Task objective ->
Report every line of the records that contains the word "etFloat".

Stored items
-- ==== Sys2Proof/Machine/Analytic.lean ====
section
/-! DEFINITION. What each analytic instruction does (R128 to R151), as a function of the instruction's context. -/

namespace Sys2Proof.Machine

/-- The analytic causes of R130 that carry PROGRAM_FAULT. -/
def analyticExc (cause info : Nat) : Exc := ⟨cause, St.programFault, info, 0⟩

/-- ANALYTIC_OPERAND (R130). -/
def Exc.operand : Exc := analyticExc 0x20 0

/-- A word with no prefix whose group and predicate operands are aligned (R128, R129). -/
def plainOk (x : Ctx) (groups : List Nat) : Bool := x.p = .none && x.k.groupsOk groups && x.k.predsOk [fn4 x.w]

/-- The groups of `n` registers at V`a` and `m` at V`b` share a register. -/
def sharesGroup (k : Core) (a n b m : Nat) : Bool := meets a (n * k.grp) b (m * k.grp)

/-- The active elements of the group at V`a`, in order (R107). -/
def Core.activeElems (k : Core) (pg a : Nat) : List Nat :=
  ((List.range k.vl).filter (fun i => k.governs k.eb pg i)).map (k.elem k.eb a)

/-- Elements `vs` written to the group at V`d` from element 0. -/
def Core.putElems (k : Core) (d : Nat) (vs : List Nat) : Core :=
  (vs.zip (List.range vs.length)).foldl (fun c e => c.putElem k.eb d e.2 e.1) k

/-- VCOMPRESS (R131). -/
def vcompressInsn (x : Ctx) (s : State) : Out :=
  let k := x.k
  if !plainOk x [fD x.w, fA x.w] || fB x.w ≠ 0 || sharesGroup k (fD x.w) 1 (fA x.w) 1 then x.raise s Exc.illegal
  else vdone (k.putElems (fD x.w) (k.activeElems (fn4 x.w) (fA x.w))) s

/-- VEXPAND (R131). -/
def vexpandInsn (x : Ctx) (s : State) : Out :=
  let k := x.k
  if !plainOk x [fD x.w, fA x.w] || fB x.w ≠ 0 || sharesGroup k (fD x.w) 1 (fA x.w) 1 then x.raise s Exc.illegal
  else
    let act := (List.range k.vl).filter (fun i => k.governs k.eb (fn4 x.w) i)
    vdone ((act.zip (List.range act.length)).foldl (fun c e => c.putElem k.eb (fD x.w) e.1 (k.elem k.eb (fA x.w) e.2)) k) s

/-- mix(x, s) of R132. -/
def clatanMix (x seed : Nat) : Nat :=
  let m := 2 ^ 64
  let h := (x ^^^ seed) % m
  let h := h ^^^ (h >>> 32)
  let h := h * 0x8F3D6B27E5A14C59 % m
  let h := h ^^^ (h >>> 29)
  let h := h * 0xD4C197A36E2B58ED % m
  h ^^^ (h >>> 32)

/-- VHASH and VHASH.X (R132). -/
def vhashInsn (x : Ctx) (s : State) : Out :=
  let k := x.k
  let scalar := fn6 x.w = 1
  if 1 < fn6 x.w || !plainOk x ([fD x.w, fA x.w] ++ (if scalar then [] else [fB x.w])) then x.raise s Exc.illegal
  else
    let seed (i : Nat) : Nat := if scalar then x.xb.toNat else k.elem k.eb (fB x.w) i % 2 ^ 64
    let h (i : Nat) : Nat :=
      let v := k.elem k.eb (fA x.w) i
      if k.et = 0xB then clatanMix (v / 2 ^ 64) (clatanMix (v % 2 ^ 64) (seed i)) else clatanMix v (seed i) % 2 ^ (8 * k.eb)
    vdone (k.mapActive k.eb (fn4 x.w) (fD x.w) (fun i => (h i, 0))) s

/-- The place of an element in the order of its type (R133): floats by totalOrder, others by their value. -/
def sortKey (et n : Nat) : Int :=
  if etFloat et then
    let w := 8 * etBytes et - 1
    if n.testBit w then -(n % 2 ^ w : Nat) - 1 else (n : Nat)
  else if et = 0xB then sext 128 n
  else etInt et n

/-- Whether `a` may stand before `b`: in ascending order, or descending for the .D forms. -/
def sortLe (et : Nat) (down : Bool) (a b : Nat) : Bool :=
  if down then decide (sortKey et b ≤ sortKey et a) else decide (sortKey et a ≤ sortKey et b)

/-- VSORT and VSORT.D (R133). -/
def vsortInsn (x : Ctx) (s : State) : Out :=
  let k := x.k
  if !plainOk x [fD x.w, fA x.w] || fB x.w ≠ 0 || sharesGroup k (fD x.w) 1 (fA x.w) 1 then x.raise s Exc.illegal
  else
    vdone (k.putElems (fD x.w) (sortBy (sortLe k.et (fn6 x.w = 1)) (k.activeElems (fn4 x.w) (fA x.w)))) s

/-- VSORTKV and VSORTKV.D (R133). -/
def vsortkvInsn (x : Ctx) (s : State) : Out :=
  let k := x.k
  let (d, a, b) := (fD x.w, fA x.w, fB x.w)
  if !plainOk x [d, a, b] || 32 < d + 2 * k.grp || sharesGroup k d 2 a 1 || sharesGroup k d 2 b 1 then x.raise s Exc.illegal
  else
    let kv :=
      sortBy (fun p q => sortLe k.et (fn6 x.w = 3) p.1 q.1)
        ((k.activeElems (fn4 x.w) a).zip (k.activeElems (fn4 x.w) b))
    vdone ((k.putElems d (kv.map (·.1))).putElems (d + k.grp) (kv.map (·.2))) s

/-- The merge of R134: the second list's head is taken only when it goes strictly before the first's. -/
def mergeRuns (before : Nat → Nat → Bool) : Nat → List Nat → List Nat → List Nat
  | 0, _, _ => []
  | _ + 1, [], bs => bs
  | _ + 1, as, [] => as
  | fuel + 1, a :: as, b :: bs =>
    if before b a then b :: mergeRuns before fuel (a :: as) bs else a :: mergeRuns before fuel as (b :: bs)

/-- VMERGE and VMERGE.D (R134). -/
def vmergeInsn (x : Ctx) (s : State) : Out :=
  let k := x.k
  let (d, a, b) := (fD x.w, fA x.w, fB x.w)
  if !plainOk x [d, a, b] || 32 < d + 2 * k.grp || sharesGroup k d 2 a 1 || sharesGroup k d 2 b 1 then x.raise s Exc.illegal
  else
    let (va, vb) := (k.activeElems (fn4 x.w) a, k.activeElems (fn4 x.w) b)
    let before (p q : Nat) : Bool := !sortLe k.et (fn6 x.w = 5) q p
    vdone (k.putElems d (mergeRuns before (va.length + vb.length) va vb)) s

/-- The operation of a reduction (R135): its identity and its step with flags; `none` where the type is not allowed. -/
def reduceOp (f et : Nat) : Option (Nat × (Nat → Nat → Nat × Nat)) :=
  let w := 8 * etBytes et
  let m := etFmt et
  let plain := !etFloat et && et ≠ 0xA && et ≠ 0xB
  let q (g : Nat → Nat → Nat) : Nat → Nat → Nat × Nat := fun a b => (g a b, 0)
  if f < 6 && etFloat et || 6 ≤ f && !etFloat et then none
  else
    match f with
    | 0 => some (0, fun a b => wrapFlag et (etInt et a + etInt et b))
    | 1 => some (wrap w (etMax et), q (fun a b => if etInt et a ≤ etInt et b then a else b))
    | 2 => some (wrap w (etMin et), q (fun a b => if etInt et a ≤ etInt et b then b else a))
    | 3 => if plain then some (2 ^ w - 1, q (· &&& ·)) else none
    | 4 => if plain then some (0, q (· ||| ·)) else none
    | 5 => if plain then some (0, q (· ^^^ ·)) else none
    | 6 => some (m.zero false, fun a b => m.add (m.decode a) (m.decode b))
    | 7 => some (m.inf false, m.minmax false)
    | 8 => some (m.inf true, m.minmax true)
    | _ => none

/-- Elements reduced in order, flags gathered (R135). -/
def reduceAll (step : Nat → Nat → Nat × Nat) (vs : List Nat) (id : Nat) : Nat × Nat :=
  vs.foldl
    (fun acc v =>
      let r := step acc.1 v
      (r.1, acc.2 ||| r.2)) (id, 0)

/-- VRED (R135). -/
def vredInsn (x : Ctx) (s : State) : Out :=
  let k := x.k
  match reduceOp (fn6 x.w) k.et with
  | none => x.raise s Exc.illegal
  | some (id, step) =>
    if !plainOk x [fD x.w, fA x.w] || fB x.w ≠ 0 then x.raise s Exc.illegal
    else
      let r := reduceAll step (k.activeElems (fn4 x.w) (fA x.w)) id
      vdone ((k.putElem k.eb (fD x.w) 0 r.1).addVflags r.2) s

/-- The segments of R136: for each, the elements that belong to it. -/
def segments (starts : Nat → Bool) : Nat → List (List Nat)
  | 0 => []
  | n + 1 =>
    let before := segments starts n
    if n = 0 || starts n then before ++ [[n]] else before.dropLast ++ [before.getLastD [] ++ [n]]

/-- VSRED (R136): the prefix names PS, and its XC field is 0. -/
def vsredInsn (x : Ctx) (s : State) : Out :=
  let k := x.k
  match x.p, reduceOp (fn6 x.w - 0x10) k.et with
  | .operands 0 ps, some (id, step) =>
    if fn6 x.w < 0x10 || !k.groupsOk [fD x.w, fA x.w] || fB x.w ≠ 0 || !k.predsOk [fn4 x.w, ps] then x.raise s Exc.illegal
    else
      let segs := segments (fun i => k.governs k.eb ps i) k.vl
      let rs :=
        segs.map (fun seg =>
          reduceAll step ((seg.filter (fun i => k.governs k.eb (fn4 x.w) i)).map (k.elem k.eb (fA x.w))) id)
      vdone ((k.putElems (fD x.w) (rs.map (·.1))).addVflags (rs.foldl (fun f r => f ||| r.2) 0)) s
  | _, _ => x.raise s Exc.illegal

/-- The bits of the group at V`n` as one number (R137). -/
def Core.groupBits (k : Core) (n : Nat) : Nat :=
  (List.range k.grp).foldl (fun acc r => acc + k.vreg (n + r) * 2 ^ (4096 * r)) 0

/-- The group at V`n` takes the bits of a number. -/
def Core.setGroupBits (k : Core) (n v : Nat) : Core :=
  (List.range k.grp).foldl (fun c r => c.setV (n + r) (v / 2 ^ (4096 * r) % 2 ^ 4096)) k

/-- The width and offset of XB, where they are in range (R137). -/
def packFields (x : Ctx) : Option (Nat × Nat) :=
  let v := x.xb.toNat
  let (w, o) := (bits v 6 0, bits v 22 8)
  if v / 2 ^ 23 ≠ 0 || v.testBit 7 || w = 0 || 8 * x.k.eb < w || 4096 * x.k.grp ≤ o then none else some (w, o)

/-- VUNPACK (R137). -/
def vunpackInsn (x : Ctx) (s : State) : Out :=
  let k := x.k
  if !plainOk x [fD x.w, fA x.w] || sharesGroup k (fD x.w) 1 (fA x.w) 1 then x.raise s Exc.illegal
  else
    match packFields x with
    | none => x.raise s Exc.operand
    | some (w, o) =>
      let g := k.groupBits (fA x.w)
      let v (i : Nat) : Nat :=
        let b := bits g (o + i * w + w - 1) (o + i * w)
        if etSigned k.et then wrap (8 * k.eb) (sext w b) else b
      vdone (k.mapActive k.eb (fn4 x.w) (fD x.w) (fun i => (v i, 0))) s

Solution ->
  if etFloat et then
  let plain := !etFloat et && et ≠ 0xA && et ≠ 0xB
  if f < 6 && etFloat et || 6 ≤ f && !etFloat et then none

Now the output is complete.